* To do: Work through the data below and copy out every line where "repeat" is found.

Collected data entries
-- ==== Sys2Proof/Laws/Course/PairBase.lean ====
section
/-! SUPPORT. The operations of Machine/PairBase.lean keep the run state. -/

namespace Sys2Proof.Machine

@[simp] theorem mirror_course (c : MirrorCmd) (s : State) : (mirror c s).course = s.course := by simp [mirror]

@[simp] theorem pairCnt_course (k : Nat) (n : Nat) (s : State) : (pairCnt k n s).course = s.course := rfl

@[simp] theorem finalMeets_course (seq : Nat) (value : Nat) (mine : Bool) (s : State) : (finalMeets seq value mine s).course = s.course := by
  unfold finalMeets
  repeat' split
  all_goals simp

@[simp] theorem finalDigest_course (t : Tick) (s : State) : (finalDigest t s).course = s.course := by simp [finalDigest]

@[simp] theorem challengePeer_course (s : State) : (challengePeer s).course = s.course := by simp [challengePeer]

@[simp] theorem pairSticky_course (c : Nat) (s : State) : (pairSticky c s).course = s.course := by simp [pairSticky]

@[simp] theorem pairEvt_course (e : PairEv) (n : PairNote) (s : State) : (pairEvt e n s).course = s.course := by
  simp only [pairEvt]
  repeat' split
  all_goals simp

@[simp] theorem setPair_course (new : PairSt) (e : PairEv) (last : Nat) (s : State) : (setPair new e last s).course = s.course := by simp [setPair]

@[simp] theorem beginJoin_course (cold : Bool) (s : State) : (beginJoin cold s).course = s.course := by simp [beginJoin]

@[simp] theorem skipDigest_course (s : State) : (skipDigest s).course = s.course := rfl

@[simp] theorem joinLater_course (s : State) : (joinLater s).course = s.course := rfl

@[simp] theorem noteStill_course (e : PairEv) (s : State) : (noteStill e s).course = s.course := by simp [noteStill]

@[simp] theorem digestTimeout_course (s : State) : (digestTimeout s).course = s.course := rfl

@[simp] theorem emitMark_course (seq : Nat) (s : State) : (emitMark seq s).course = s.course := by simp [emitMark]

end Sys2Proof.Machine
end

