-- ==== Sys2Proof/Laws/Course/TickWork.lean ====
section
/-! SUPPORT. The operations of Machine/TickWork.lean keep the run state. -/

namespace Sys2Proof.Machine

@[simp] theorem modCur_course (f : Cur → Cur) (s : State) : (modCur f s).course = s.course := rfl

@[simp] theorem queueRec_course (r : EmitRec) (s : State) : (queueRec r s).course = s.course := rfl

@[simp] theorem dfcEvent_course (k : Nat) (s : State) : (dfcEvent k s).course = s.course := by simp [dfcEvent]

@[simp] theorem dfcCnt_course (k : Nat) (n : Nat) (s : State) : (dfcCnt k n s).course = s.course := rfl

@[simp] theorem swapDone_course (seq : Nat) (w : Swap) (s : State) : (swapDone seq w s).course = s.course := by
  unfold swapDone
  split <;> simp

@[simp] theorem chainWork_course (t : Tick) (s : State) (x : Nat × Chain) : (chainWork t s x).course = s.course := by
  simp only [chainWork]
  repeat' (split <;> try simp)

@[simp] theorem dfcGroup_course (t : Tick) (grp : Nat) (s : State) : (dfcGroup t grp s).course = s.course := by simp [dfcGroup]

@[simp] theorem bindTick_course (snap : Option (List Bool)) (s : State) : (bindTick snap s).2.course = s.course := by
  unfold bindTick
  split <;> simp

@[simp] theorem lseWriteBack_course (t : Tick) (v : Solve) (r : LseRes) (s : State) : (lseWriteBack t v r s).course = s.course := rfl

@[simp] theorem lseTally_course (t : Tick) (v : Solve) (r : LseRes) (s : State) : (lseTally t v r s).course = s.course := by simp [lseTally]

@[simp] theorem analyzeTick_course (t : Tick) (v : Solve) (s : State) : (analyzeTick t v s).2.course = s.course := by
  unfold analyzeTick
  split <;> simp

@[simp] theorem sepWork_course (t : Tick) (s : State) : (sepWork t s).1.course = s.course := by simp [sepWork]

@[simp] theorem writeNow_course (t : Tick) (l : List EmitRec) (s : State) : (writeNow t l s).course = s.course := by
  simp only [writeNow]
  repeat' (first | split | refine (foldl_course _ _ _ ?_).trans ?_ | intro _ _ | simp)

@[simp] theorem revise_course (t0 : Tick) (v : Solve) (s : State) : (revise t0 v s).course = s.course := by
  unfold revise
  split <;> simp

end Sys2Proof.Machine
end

* Output below:
  repeat' split
  repeat' split
  repeat' (split <;> try simp)
  repeat' (first | split | refine (foldl_course _ _ _ ?_).trans ?_ | intro _ _ | simp)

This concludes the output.